There's more, but what started as a messy failure at multiple levels leading to a needless, needless loss of lives, has resulted in a messy political mess that hasn't really accomplished much at all, other than undermining the faith of another generation in its elders to provide wise and long-seeing leadership. I would be happy if our young folks got angry instead of just discouraged, but we'll see how long that lasts. I'm surprised to hear just how jaded I am about this, because normally, in terms of social progress and the arc of history, I am very much an optimist. I do believe that even a messy situation that brings ugly things to light often ends up as a net good, because once ugly things are brought to light, people can start doing things about them. But that's not what I see this time, and it's fucking depressing.

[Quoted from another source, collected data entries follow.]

/-- Settles O42: DEINIT's two cases, CFGD = 1 and CFGD = 0, are the two clauses. -/
theorem deinitEndsTheContext : Obligations.DeinitEndsTheContext := by
  intro s
  obtain ⟨hc, e⟩ | ⟨hc, e⟩ := deinitContext_cases s
  · exact ⟨fun hc' => by simp [hc] at hc', fun _ => by rw [exec_deinit, e]; rfl⟩
  · exact ⟨fun _ => by rw [exec_deinit, e]; rfl, fun hc' => by simp [hc] at hc'⟩

end Sys2Proof.Machine
end

section
/-! The decoder, one row at a time (41_decoder.md): what DECB is in each row, what an append and a restart leave,
and the answers that end an event. -/

namespace Sys2Proof.Machine

/-! ### The answers to a pending event -/

/-- A RESP write is the answer of its low bits (R105, R225). -/
theorem exec_wr32Resp (d : Word) (s : State) : exec (.wr32Resp d) s = .next (answerPending (answerOf d) s) := rfl

theorem answerOf_ack {d : Word} (h : d.extractLsb' 0 2 = 1#2) : answerOf d = .ack := by simp [answerOf, h]

theorem answerOf_grant {d : Word} (h : d.extractLsb' 0 2 = 2#2) : answerOf d = .grant := by simp [answerOf, h]

theorem answerOf_deny {d : Word} (h : d.extractLsb' 0 2 = 3#2) : answerOf d = .deny := by simp [answerOf, h]

section
variable {s : State}

theorem answerPending_ack_packet (hp : s.pend = .pkt) : answerPending .ack s = respond .ok (ackPacket s) := by
  simp [answerPending, hp]

theorem answerPending_ack_restart {k : RestartKind} (hp : s.pend = .rst k) :
    answerPending .ack s = respond .ok (ackRestart k s) := by
  simp [answerPending, hp]

theorem answerPending_grant {x : Byte} {k : AppendKind} (hp : s.pend = .alloc x k) :
    answerPending .grant s = respond .ok (grantAlloc x k s) := by
  simp [answerPending, hp]

theorem answerPending_deny {x : Byte} {k : AppendKind} (hp : s.pend = .alloc x k) :
    answerPending .deny s = respond .ok (denyAlloc s) := by
  simp [answerPending, hp]

end

/-- Settles O36: ACK fits each of the three events, and clears it. -/
theorem ackEndsPacketAndRestart : Obligations.AckEndsPacketAndRestart := by
  intro s d hd
  rw [exec_wr32Resp, answerOf_ack hd]
  exact ⟨fun hp => congrArg Host.Outcome.next (answerPending_ack_packet hp),
    fun hp => congrArg Host.Outcome.next (answerPending_ack_restart hp),
    fun hp => congrArg Host.Outcome.next (answerPending_ack_restart hp)⟩

/-- Settles O37: GRANT fits a growth request, and stores its byte. -/
theorem grantAppendsTheByte : Obligations.GrantAppendsTheByte := by
  intro s d x k hd hp
  rw [exec_wr32Resp, answerOf_grant hd, answerPending_grant hp]
  cases k <;> rfl

/-- Settles O38: DENY fits a growth request, and only halts. -/
theorem denyHaltsWithoutConsuming : Obligations.DenyHaltsWithoutConsuming := by
  intro s d x k hd hp
  rw [exec_wr32Resp, answerOf_deny hd, answerPending_deny hp]
  rfl

/-! ### RESUME and RESTART -/

/-- RESUME, carried by a CMD write that answers OK (R92). -/
theorem exec_resume (s : State) : exec .resume s = .next (respond .ok (resumeDecoding s)) := rfl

If I were melodramatic, I'd say that every day, every year, every presidential term that goes by when we don't clean things up, root out the corruption and the complacent "it's OK" "just get it done" or "not my problem" attitudes that contributed to this, or at least advance another step in the process of doing so, we're killing these kids again, burying another class of school kids in a watery grave, or another dozen migrant workers under I-beams in an industrial accident, or poisoning another roomful of electronics company employees with industrial chemicals. It's not often that the cost of those kinds of attitudes gets highlighted so starkly, but as I wrote in my last Sewol elegy, we're still waiting for a miracle.

And it hasn't come yet.

Rest in peace, once again, children of the Sewol. May the heroes who push against the complacency and corruption yet arise, and may it take shorter than I fear it will, as the remnants of Grimy Old Korea die off, before proponents of Safe New Korea have their day.

Here are the closing words of my elegy for the Sewol, written (a little less than) a year ago. This is the promise we are waiting for those in power to make good on.

Maybe this tragedy, after so many ignored warnings, will finally be the violent turning of a new leaf. Maybe the shame on one side, and rage on the other, will finally stop settling for band-aid solutions and transmute into real change, real accountability, until Grimy Old Korea is a closed chapter, and public safety is no longer a luxury for the moneyed. That would be a different kind of miracle than we started off hoping for.
There was a promise implicitly made in Grimy Old Korea's heyday, that the nation under construction would be worth the work. That sacrifice and strain would mean future generations enjoy a better nation than the parents inherited. That was the deal. There is a yearning for Korea to be prosperous, but to round that out by also being compassionate, not just toward shareholders, but toward the strangers who live and die, grieve and starve, and still check nervously for Grimy Old Korea barreling toward them at every crosswalk.
I wish that the next generation of leaders, contractors and entrepreneurs would see their neighbors, and moreover their customers, tenants and passengers, as part of the great "We," not just during times of crisis and joy, but all the time. The delivery that we want right now is not the one that buzzed by on a sidewalk motorbike, with a metal takeout box that nearly clipped my son. We'd rather have those in power deliver on that promise made in the 60s and 70s, that one day we will be able to enjoy, in peace and safety, the fruit of the sacrifices and griefs we have been asked to bear for too too long. We've worked so hard and lost so much: why are we still so unhappy? Why do these things still happen?
The takeout delivery always arrives on time, but the delivery that really matters, has been delayed again and again. And with our yellow ribbons waving in the downtown, maybe that is the miracle we are still waiting for.